1.3 What are R packages?

Another point of confusion with many new R users is the idea of an R package. R packages extend the functionality of R by providing additional functions, data, and documentation. They are written by a worldwide community of R users and can be downloaded for free from the internet.

For example, among the many packages we will use in this book are the ggplot2 package (Wickham, Chang, et al. 2020) for data visualization in Chapter 2, the dplyr package (Wickham, François, et al. 2020) for data wrangling in Chapter 3, the moderndive package (Kim and Ismay 2020) that accompanies this book, and the infer package (Bray et al. 2020) for “tidy” and transparent statistical inference in Chapters 8, 9, and 10.

A good analogy for R packages is they are like apps you can download onto a mobile phone:

So R is like a new mobile phone: while it has a certain amount of features when you use it for the first time, it doesn’t have everything.

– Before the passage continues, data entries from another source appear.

-- ==== Sys2Proof/Machine/Scaler.lean ====
section
/-! DEFINITION. Orientation and crop (R178, R179), scalers and their line buffers (R183 to R188), and the filter. -/
namespace Sys2Proof.Machine
open Sys2Proof

/-! ## Placement -/

/-- DEST_RECT of a layer: X, Y, W, H. -/
def Chan.destX (c : Chan) : Int := c.sfld 0x0112 0 4
def Chan.destY (c : Chan) : Int := c.sfld 0x0112 4 4
def Chan.destW (c : Chan) : Nat := c.fld 0x0112 8 4
def Chan.destH (c : Chan) : Nat := c.fld 0x0112 12 4
/-- SCALER's scaler number; 0xFF for none. -/
def Chan.scaler (c : Chan) : Nat := c.val 0x0114 % 256
/-- The layer has a scaler. -/
def Chan.scaled (c : Chan) : Bool := c.scaler != 0xFF
def Chan.hTaps (c : Chan) : Nat := bits (c.val 0x0114) 11 8
def Chan.vTaps (c : Chan) : Nat := bits (c.val 0x0114) 15 12
def Chan.bank (c : Chan) : Nat := bits (c.val 0x0114) 19 16
def Chan.orient (c : Chan) : Nat := c.val 0x0110

/-- The layer's crop follows the whole picture (R179). -/
def Chan.following (c : Chan) : Bool := c.val 0x0111 == 0

/-- The crop of a layer on a picture of w × h: X, Y, W, H. -/
def Chan.crop (c : Chan) (w h : Nat) : Nat × Nat × Nat × Nat :=
  if c.following then (0, 0, w, h) else (c.fld 0x0111 0 2, c.fld 0x0111 2 2, c.fld 0x0111 4 2, c.fld 0x0111 6 2)

/-- Codes that transpose (R178). -/
def transposes (o : Nat) : Bool := o == 1 || o == 3 || o == 6 || o == 7

/-- The oriented crop size. -/
def orientedSize (o cw ch : Nat) : Nat × Nat := if transposes o then (ch, cw) else (cw, ch)

/-- The crop pixel shown at (u, v) of the oriented crop (R178). -/
def orientPixel (o cw ch u v : Nat) : Nat × Nat :=
  match o with
  | 0 => (u, v)
  | 1 => (v, ch - 1 - u)
  | 2 => (cw - 1 - u, ch - 1 - v)
  | 3 => (cw - 1 - v, u)
  | 4 => (cw - 1 - u, v)
  | 5 => (u, ch - 1 - v)
  | 6 => (v, u)
  | _ => (cw - 1 - v, ch - 1 - u)

/-- The ratio num / den lies inside 1/16 to 16 (R176, order 6). -/
def ratioOk (num den : Nat) : Bool := decide (den ≤ 16 * num) && decide (num ≤ 16 * den) && den != 0 && num != 0

/-! ## Scalers -/

/-- The scalers of a structure in a precision, from number 0 on: the engine and the granules of its line buffer
partition (R183). -/
def Structure.scalers (st : Structure) (skim : Bool) : List (Nat × Nat) :=
  (List.range 12).flatMap (fun e => match st.engineSec skim e with
    | none => []
    | some x => (List.range x.kinds.length).flatMap (fun k => match x.kinds[k]? with
      | some y => if y.kind = 2 then
          (List.range y.instances).map (fun i =>
            (e, ((x.parts.find? (fun p => p.use == 1 && p.owner == k && p.inst == i)).map Partition.length).getD 0))
          else []
      | none => []))

/-- Bytes per pixel in a line buffer (R108). -/
def lineBytes (skim : Bool) : Nat := if skim then 6 else 8

/-- need(v) of R187. -/
def lineNeed (v wSrc : Nat) (skim : Bool) : Nat := ceilDiv ((v + 1) * wSrc * lineBytes skim) 4096

/-- What the sizes of R108's table depend on: the transfer functions in use and the streams an UNPACK engine decodes, the
vertical taps and widest source of each scaler, the endpoints and feeds of GOVERN, and the ports a DIRECT engine feeds. -/
structure StoreUse where
  transfers : Nat
  streams : Nat
  scalers : List (Nat × Nat)
  endpoints : Nat
  feeds : Nat
  ports : Nat
  deriving DecidableEq, Repr

/-- The local store partitions a kind needs, as pairs of a use (R77) and its granules (R108). The SEPARATE curves and geometry
are the rule of R220 and stand there (`State.curvesAvailable`). No check of R89 names R108: an image whose partitions are
smaller is not refused for it (DEDUCED), and the rules that meet a small partition say what happens there (R176, R188). -/
def granulesNeeded (kind : Nat) (skim : Bool) (u : StoreUse) : List (Nat × Nat) :=
  let slices := if skim then 24 else 32
  match kind with
  | 1 => [(2, 16 * u.transfers), (4, 2 * u.streams)]
  | 2 => u.scalers.map (fun q => (1, lineNeed q.1 q.2 skim)) ++ u.scalers.map (fun _ => (2, 1))
  | 3 => [(3, slices)]
  | 4 => [(6, if skim then 32 else 64)]
  | 5 => [(4, 64 + ceilDiv u.endpoints 32 + ceilDiv u.feeds 64)]
  | 6 => [(2, 2), (3, slices)]
  | 7 => [(5, 32)]
  | 8 => [(3, 2 * u.ports)]
  | 9 => [(3, slices)]
  | _ => []

/-- The vertical taps in use and the columns used (R188), for v0 committed taps and len granules. -/
def lineFit (v0 wSrc len : Nat) (skim : Bool) : Nat × Nat :=
  match ([v0] ++ [8, 6, 4, 2, 1].filter (fun t => decide (t < v0))).find? (fun v => decide (lineNeed v wSrc skim ≤ len)) with
  | some v => (v, wSrc)
  | none => (1, len * 4096 / (2 * lineBytes skim))

/-! ## Coefficients (R186) -/

/-- The scale of the fixed-point arithmetic of the automatic tables: 2^128. -/
def fxOne : Int := 2 ^ 128

/-- π × 2^128, rounded down. -/
def fxPi : Int := 1069028584064966747859680373161870783300

/-- Terms of the sine series: x in fixed point, x², the term, the sum, and the next odd index. -/
def sinGo (x2 : Int) : Nat → Int → Int → Int → Int
  | 0, _, acc, _ => acc
  | n + 1, term, acc, k =>
    let t := -(term * x2 / fxOne) / ((k + 1) * (k + 2))
    sinGo x2 n t (acc + t) (k + 2)

/-- sin(π y) for 0 ≤ y ≤ 1/2, in fixed point. -/
def sinHalf (y : Rat) : Int :=
  let x := (y * (fxPi : Rat)).floor
  sinGo (x * x / fxOne) 40 x x 1

/-- sinc(y) = sin(πy) / (πy), in fixed point. -/
def sincFx (y : Rat) : Int :=
  if y = 0 then fxOne
  else
    let a := if y < 0 then -y else y
    let k := a.floor
    let f := a - (k : Rat)
    let s := if f ≤ 1 / 2 then sinHalf f else sinHalf (1 - f)
    let s := if k % 2 = 0 then s else -s
    s * fxOne / (a * (fxPi : Rat)).floor

/-- The index of the first largest value of a list. -/
def argMax (l : List Int) : Nat :=
  ((List.range l.length).find? (fun i => l.all (fun v => decide (v ≤ l.getD i 0)))).getD 0

/-- One phase of the automatic table for t taps and a ratio (R186): eight entries. -/
def autoPhase (t : Nat) (r : Rat) (phase : Nat) : List Int :=
  if t = 2 then [0, 0, 0, 16384 - 256 * (phase : Int), 256 * (phase : Int), 0, 0, 0]
  else
    let g : Rat := min 1 r
    let a : Rat := mkRat (t / 2 : Nat) 1
    let raw := (List.range 8).map (fun (j : Nat) =>
      let x : Rat := (j : Rat) - 3 - mkRat phase 64
      let gx := g * x
      let m := if gx < 0 then -gx else gx
      if a ≤ m then 0 else sincFx gx * sincFx (gx / a) / fxOne)
    let sum := raw.sum
    let scaled := raw.map (fun v => if sum = 0 then 0 else roundHalfUp (mkRat (v * 16384) 1 / (sum : Rat)))
    scaled.modify (argMax scaled) (fun v => v + (16384 - scaled.sum))

/-- The eight entries of a phase as read with t taps (R186): (tap, coefficient) pairs. -/
def tapsOf (t phase : Nat) (entries : List Int) : List (Nat × Int) :=
  if t = 1 then [(if phase < 32 then 3 else 4, 16384)]
  else
    let lo := 4 - t / 2
    let hi := 3 + t / 2
    (List.range 8).filterMap (fun j =>
      if j < lo ∨ hi < j then none
      else some (j, entries.getD j 0 +
        (if j = lo then ((entries.take lo).sum) else 0) + (if j = hi then ((entries.drop (hi + 1)).sum) else 0)))

/-- The taps of one direction: `dir` 0 horizontal, 1 vertical; a host table holds 1,024 entries in the order of R186. -/
def dirTaps (bank : Option (List Int)) (t : Nat) (r : Rat) (dir phase : Nat) : List (Nat × Int) :=
  match bank with
  | some l => tapsOf t phase ((l.drop ((dir * 64 + phase) * 8)).take 8)
  | none => tapsOf t phase (autoPhase t r phase)

/-- The source position of R184: index and phase. -/
def sourcePos (c frac srcN dstN : Nat) : Int × Nat × Rat :=
  let s : Rat := (mkRat (64 * (2 * c + 1) - 2 * (frac : Int)) 128) * mkRat srcN 1 / mkRat dstN 1 - 1 / 2
  let i := s.floor
  (i, (((s - (i : Rat)) * 64).floor).toNat, s)

/-- Filter a pixel component (R185): `src` gives the oriented crop's component at a column and a row. -/
def filterPixel (hs vs : List (Nat × Int)) (ix iy : Int) (wUsed hSrc m : Nat) (src : Nat → Nat → Nat) : Nat :=
  let col (j : Nat) : Nat := (clampInt 0 ((wUsed : Int) - 1) (ix - 3 + (j : Int))).toNat
  let row (j : Nat) : Nat := (clampInt 0 ((hSrc : Int) - 1) (iy - 3 + (j : Int))).toNat
  let line (y : Nat) : Int := ((hs.map (fun h => h.2 * (src (col h.1) y : Int))).sum + 128) / 256
  let v := (vs.map (fun p => p.2 * line (row p.1))).sum
  (clampInt 0 m ((v + 2 ^ 19) / 2 ^ 20)).toNat

end Sys2Proof.Machine
end

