/-- The premultiplied colour and alpha of a layer at destination column c and row r (R175, R179, R184, R185, R194). -/
def State.layerPixel (s : State) (l : LayerWork) (skim : Bool) (c r : Nat) : Px :=
  let live := s.live l.chan
  match l.shows, l.pick with
  | .fill, _ => live.colour 0x0105 0 skim
  | .substitute, _ => live.colour 0x0106 4 skim
  | .picture, some p =>
    let cr := l.chan.crop p.width p.height
    let sz := orientedSize l.chan.orient cr.2.2.1 cr.2.2.2
    if l.chan.scaled then
      let px := sourcePos c (l.chan.fld 0x0113 0 1) sz.1 l.chan.destW
      let py := sourcePos r (l.chan.fld 0x0113 1 1) sz.2 l.chan.destH
      if decide (l.wUsed < sz.1) && decide (mkRat (2 * l.wUsed - 1 : Int) 2 ≤ px.2.2) then Px.clear
      else
        let bank := if l.chan.bank = 0 then none else (s.cmp.banks.find? (fun b => b.1 == l.chan.bank)).map Prod.snd
        let hs := dirTaps bank l.chan.hTaps (mkRat l.chan.destW sz.1) 0 px.2.1
        let vs := dirTaps bank l.vTaps (mkRat l.chan.destH sz.2) 1 py.2.1
        let comp (f : Px → Nat) : Nat :=
          filterPixel hs vs px.1 py.1 l.wUsed sz.2 (maxCode skim) (fun u v => f (s.orientedPixel l.chan p skim u v))
        ⟨comp Px.r, comp Px.g, comp Px.b, comp Px.a⟩
    else if c < sz.1 ∧ r < sz.2 then s.orientedPixel l.chan p skim c r else Px.clear
  | _, _ => Px.clear

/-! ## Blending (R181, R182) -/

/-- rnd on integers, for operands that may be negative. -/
def rndI (x : Int) (y : Nat) : Int := (x + (y / 2 : Nat)) / (y : Int)

/-- The key alpha of R182 for a colour, a key colour, TOL and SOFT. -/
def keyAlpha (w : Nat) (p k : Px) (tol soft : Nat) : Nat :=
  let d1 (a b : Nat) : Nat := if a < b then b - a else a - b
  let d := max (d1 p.r k.r) (max (d1 p.g k.g) (d1 p.b k.b))
  if d ≤ tol then 0 else if tol + soft ≤ d then w else (d - tol) * w / soft

/-- One colour component of the band after a layer (R181). -/
def blendOne (mode w m : Nat) (d c a : Nat) : Nat :=
  let cut (x : Int) : Nat := (clampInt 0 m x).toNat
  match mode with
  | 1 => min m (d + c)
  | 2 => cut (rndI ((c * d : Nat) + (d : Int) * ((w : Int) - a)) w)
  | 3 => cut ((c + d : Nat) - (rnd (min c w * min d w) w : Nat))
  | 4 => c
  | _ => cut ((c : Int) + rndI ((d : Int) * ((w : Int) - a)) w)

/-- The band's pixel after a layer's pixel (R181, R182). -/
def blendPixel (live : Chan) (skim : Bool) (d p : Px) : Px :=
  let w := whiteCode skim
  let m := maxCode skim
  let o := live.opacity
  let q := p.map (fun x => rnd (x * o) 32768)
  let q := if live.blendMode = 5 then
      let k : Px := ⟨codeIn skim (live.fld 0x0104 0 2), codeIn skim (live.fld 0x0104 2 2), codeIn skim (live.fld 0x0104 4 2), 0⟩
      let ka := keyAlpha w p k (codeIn skim (live.fld 0x0104 6 2)) (codeIn skim (live.fld 0x0104 8 2))
      q.map (fun x => rnd (x * ka) w)
    else q
  ⟨blendOne live.blendMode w m d.r q.r q.a, blendOne live.blendMode w m d.g q.g q.a, blendOne live.blendMode w m d.b q.b q.a, 0⟩

/-! ## The composition budget (R190, R191) -/

/-- The length of the part that spans [a, a + n) and [b, b + m) share. -/
def shared (a : Int) (n : Nat) (b : Int) (m : Nat) : Nat := (min (a + n) (b + m) - max a b).toNat

/-- Slices across a region. -/
def RegionWork.slices (r : RegionWork) : Nat := ceilDiv r.w 256

/-- Pixels of a layer in a slice of a band. -/
def slicePixels (c : Chan) (r : RegionWork) (b k : Nat) : Nat :=
  shared c.destX c.destW (r.x + 256 * k) (min 256 (r.w - 256 * k)) * shared c.destY c.destH (r.y + 32 * b) (bandRows r b)

/-- The layer can cover a slice (R190). -/
def State.covers (s : State) (l : LayerWork) : Bool :=
  let live := s.live l.chan
  match l.shows with
  | .nothing => false
  | .picture => live.blendMode == 4
  | .fill => live.blendMode == 4 || (live.blendMode == 0 && live.fld 0x0105 6 2 == 32768 && live.opacity == 32768)
  | .substitute => live.blendMode == 4 || (live.blendMode == 0 && live.fld 0x0106 10 2 == 32768 && live.opacity == 32768)

/-- The position in the order of the highest cover of a slice; 0 where there is none. -/
def State.coverAt (s : State) (ls : List LayerWork) (r : RegionWork) (b k : Nat) : Nat :=
  let full := min 256 (r.w - 256 * k) * bandRows r b
  (((List.range ls.length).filter (fun i => match ls[i]? with
    | some l => s.covers l && slicePixels l.chan r b k == full
    | none => false)).getLast?).getD 0

/-- Twice the cost in clocks of each layer in a band, bottom first; 0 for one that does not touch it (R191). -/
def State.bandCosts (s : State) (ls : List LayerWork) (r : RegionWork) (b : Nat) : List Nat :=
  let covers := (List.range r.slices).map (fun k => s.coverAt ls r b k)
  (List.range ls.length).map (fun i => match ls[i]? with
    | none => 0
    | some l => ((List.range r.slices).map (fun k =>
        let n := slicePixels l.chan r b k
        if n = 0 ∨ i < covers.getD k 0 then 0 else n + 32)).sum)

/-- The allowance of a band in clocks (R191) for the engines in force and N_b bands. -/
def State.allowance (s : State) (bands : Nat) : Nat :=
  let share := ((List.range 12).map (fun e => match s.section e with
    | some x => if x.kinds.any (fun k => k.kind == 3)
        then 1024 - ((x.kinds.filter (fun k => k.kind != 3)).map KindEntry.share).sum else 0
    | none => 0)).sum
  let w := periodUs s.rate - 600 - periodUs s.rate / 64
  if bands = 0 then 0 else ((share * 1200 : Nat) * w / ((1024 * bands : Nat) : Rat)).floor.toNat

R packages are like the apps you can download onto your phone from Apple’s App Store or Android’s Google Play.

Let’s continue this analogy by considering the Instagram app for editing and sharing pictures. Say you have purchased a new phone and you would like to share a photo you have just taken with friends on Instagram. You need to:

1. Install the app: Since your phone is new and does not include the Instagram app, you need to download the app from either the App Store or Google Play. You do this once and you’re set for the time being. You might need to do this again in the future when there is an update to the app.
2. Open the app: After you’ve installed Instagram, you need to open it.

Once Instagram is open on your phone, you can then proceed to share your photo with your friends and family. The process is very similar for using an R package. You need to:

1. Install the package: This is like installing an app on your phone. Most packages are not installed by default when you install R and RStudio. Thus if you want to use a package for the first time, you need to install it first. Once you’ve installed a package, you likely won’t install it again unless you want to update it to a newer version.
2. “Load” the package: “Loading” a package is like opening an app on your phone. Packages are not “loaded” by default when you start RStudio on your computer; you need to “load” each package you want to use every time you start RStudio.

Let’s perform these two steps for the ggplot2 package for data visualization.

1.3.1 Package installation

Note about RStudio Server or RStudio Cloud: If your instructor has provided you with a link and access to RStudio Server or RStudio Cloud, you might not need to install packages, as they might be preinstalled for you by your instructor. That being said, it is still a good idea to know this process for later on when you are not using RStudio Server or Cloud, but rather RStudio Desktop on your own computer.

There are two ways to install an R package: an easy way and a more advanced way. Let’s install the ggplot2 package the easy way first as shown in Figure 1.5. In the Files pane of RStudio:

1. Click on the “Packages” tab.
2. Click on “Install” next to Update.
3. Type the name of the package under “Packages (separate multiple with space or comma):” In this case, type ggplot2.
4. Click “Install.”

An alternative but slightly less convenient way to install a package is by typing install.packages("ggplot2") in the console pane of RStudio and pressing Return/Enter on your keyboard. Note you must include the quotation marks around the name of the package.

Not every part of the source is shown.